На полу передо мной лежали двое немцев. Один был мертв, второй истекал кровью, зажимая рукой дыру в животе. Достать пистолет раненый был уже не в состоянии. Он очень страдал, и было бы милосерднее избавить его от мучений. Но эсэсовцы не сжалились над старухой, горевшей на куче рухляди. Я переступила через солдата – пусть последнюю милость ему окажут товарищи.
По лестнице я вскарабкалась на чердак и оттуда выбралась на крышу.
Сверху видно было, как к дому сбегаются немцы. До нас им оставалось еще метров двести.
Первым порывом было распластаться на крыше, но я решила сделать ставку на то, что в спешке немцы не станут задирать головы. И поковыляла так быстро, как только могла.
Когда немцы добежали до дома, я была уже в четырех крышах оттуда, на следующем перекрестке. Нужно было всего-то «повернуть за угол», чтобы очутиться на соседней улице и наконец оторваться от преследователей. К сожалению, угловые дома стояли не вплотную, между ними зияла прореха метра три. Со здоровой ногой я бы перепрыгнула. Но с травмированной лодыжкой – осилю ли?
Лучше уж разбиться, чем погибнуть от немецкой пули!
Я разбежалась. Больная лодыжка мешала набирать скорость. Я оттолкнулась…
…и еще в воздухе поняла, что не допрыгну.
Я не приземлилась на ноги, а ударилась о край крыши животом. От боли у меня перехватило дыхание, но верхней частью туловища я инстинктивно перекинулась на крышу, суча в воздухе ногами, не находившими никакой опоры на стене дома.
Из последних сил я подтянулась и плюхнулась на живот, хватая ртом воздух. Мне потребовалось немного времени, чтобы прийти в себя, и еще немного, чтобы подняться и, пригнувшись, помчаться по крышам дальше.
В паре домов отсюда мой взгляд упал на внутренний двор. Там лежала целая гора перьев. Наконец-то годное укрытие!
Через люк я спрыгнула на чердак и едва не вскрикнула от боли при приземлении. Но удержалась, до крови закусив губу.
Спустившись во двор, я закопалась в перья, и тут силы меня покинули – и физические, и душевные. Глаза закрылись. Оставаться настороже, все время прислушиваясь, не идут ли немцы, было уже выше моих сил.
70
Я проснулась от запаха курева. Во дворе кто-то был. Еще один польский пожарный, отошедший на перекур? Или немец, отдыхающий от погони? А может – повстанец, товарищ, друг? Последнее точно нет. Весь свой запас везения на сегодня я точно истратила.
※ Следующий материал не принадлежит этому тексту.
/-! ### placeCommand -/

@[simp] theorem State.placeCommand_phase (w : Word) : (s.placeCommand w).phase = .busy w := rfl
@[simp] theorem State.placeCommand_cmd (w : Word) : (s.placeCommand w).cmd = w := rfl
@[simp] theorem State.placeCommand_status (w : Word) :
    (s.placeCommand w).status = { s.status with done := false, err := false } := rfl
@[simp] theorem State.placeCommand_irqEn (w : Word) : (s.placeCommand w).irqEn = s.irqEn := rfl
@[simp] theorem State.placeCommand_inLen (w : Word) : (s.placeCommand w).inLen = s.inLen := rfl
@[simp] theorem State.placeCommand_outLen (w : Word) : (s.placeCommand w).outLen = s.outLen := rfl
@[simp] theorem State.placeCommand_pad (w : Word) : (s.placeCommand w).pad = s.pad := rfl
@[simp] theorem State.placeCommand_bitLen (w : Word) : (s.placeCommand w).bitLen = s.bitLen := rfl
@[simp] theorem State.placeCommand_valid (w : Word) : (s.placeCommand w).valid = s.valid := rfl
@[simp] theorem State.placeCommand_freq (w : Word) : (s.placeCommand w).freq = s.freq := rfl
@[simp] theorem State.placeCommand_arena (w : Word) : (s.placeCommand w).arena = s.arena := rfl
@[simp] theorem State.placeCommand_code (w : Word) : (s.placeCommand w).code = s.code := rfl
@[simp] theorem State.placeCommand_inBuf (w : Word) : (s.placeCommand w).inBuf = s.inBuf := rfl
@[simp] theorem State.placeCommand_outBuf (w : Word) : (s.placeCommand w).outBuf = s.outBuf := rfl
@[simp] theorem State.placeCommand_rstLow (w : Word) : (s.placeCommand w).rstLow = false := rfl
@[simp] theorem State.placeCommand_params (w : Word) : (s.placeCommand w).params = s.params := rfl
@[simp] theorem State.placeCommand_inputs (w : Word) : (s.placeCommand w).inputs = .engine :: s.inputs := rfl
@[simp] theorem State.placeCommand_resp (w : Word) : (s.placeCommand w).resp = s.resp := rfl
@[simp] theorem State.placeCommand_draws (w : Word) : (s.placeCommand w).draws = s.draws := rfl

/-! ### The reset state, and the reset event -/

@[simp] theorem State.reset_phase : State.reset.phase = .idle := rfl
@[simp] theorem State.reset_cmd : State.reset.cmd = 0#32 := rfl
@[simp] theorem State.reset_status : State.reset.status = { done := false, err := false, overrun := false, errCode := .none } := rfl
@[simp] theorem State.reset_irqEn : State.reset.irqEn = { doneIE := false, errIE := false } := rfl
@[simp] theorem State.reset_inLen : State.reset.inLen = 0#32 := rfl
@[simp] theorem State.reset_outLen : State.reset.outLen = 0#32 := rfl
@[simp] theorem State.reset_pad : State.reset.pad = 0#3 := rfl
@[simp] theorem State.reset_bitLen : State.reset.bitLen = 0#32 := rfl
@[simp] theorem State.reset_valid : State.reset.valid = { freq := false, tree := false, table := false } := rfl
@[simp] theorem State.reset_code : State.reset.code = Vector.replicate 256 .unspec := rfl
@[simp] theorem State.reset_rstLow : State.reset.rstLow = false := rfl
@[simp] theorem State.reset_inputs : State.reset.inputs = [] := rfl
@[simp] theorem State.reset_resp : State.reset.resp = .none := rfl
@[simp] theorem State.reset_entries : State.reset.arena.entries = Vector.replicate 511 .unspec := rfl
@[simp] theorem State.reset_inCells : State.reset.inBuf.cells = [] := rfl
@[simp] theorem State.reset_outCells : State.reset.outBuf.cells = [] := rfl
@[simp] theorem State.reset_params : State.reset.params = Params.standard := rfl
@[simp] theorem State.enterReset_phase : s.enterReset.phase = .idle := rfl
@[simp] theorem State.enterReset_cmd : s.enterReset.cmd = 0#32 := rfl
@[simp] theorem State.enterReset_status : s.enterReset.status = { done := false, err := false, overrun := false, errCode := .none } := rfl
@[simp] theorem State.enterReset_irqEn : s.enterReset.irqEn = { doneIE := false, errIE := false } := rfl
@[simp] theorem State.enterReset_inLen : s.enterReset.inLen = 0#32 := rfl
@[simp] theorem State.enterReset_outLen : s.enterReset.outLen = 0#32 := rfl
@[simp] theorem State.enterReset_pad : s.enterReset.pad = 0#3 := rfl
@[simp] theorem State.enterReset_bitLen : s.enterReset.bitLen = 0#32 := rfl
@[simp] theorem State.enterReset_valid : s.enterReset.valid = { freq := false, tree := false, table := false } := rfl
@[simp] theorem State.enterReset_freq : s.enterReset.freq = .unspec s.draws := rfl
@[simp] theorem State.enterReset_code : s.enterReset.code = Vector.replicate 256 .unspec := rfl
@[simp] theorem State.enterReset_inBuf : s.enterReset.inBuf = { draw := s.draws + 1, cells := [] } := rfl
@[simp] theorem State.enterReset_outBuf : s.enterReset.outBuf = { draw := s.draws + 2, cells := [] } := rfl
@[simp] theorem State.enterReset_rstLow : s.enterReset.rstLow = true := rfl
@[simp] theorem State.enterReset_params : s.enterReset.params = s.params := rfl
@[simp] theorem State.enterReset_inputs : s.enterReset.inputs = s.inputs := rfl
@[simp] theorem State.enterReset_resp : s.enterReset.resp = s.resp := rfl
@[simp] theorem State.enterReset_draws : s.enterReset.draws = s.draws + 3 := rfl
@[simp] theorem State.enterReset_entries : s.enterReset.arena.entries = Vector.replicate 511 .unspec := rfl

end Sys2Proof.Machine
end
Судя по свету, пробивающемуся сквозь перья, восход уже скоро. Значит, мне нужно либо срочно возвращаться на Милую, 18, либо весь день лежать под этими перьями. Без еды. Без воды. А если немцы решат и здесь все поджечь, что я буду делать?
Я прислушалась. Человек – кто бы это ни был, – похоже, здесь один. Решившись, я выпрыгнула из перьев с пистолетом в руке. Если я не обсчиталась, в магазине еще должны оставаться один-два патрона.
Передо мной стоял эсэсовец. Он вздрогнул и выронил сигарету.
И я тоже вздрогнула: этот человек был мне знаком.
Тот самый офицер, который спас меня от жиробаса в караулке. Тот самый немец, который говорил по-польски и еще не утратил человеческий облик.
Впервые в жизни я стояла вот так вот перед эсэсовцем, и он был целиком и полностью в моей власти. Такой случай нельзя упускать. Я должна понять!
– Зачем? – спросила я.
Он смешался:
– Зачем… что?
– Зачем вы все это делаете?
Он задумался.
– От ответа не зависит, останешься ты в живых или нет.
Я хотела, чтобы он отвечал честно, а не порол всякую чушь в надежде спасти свою шкуру.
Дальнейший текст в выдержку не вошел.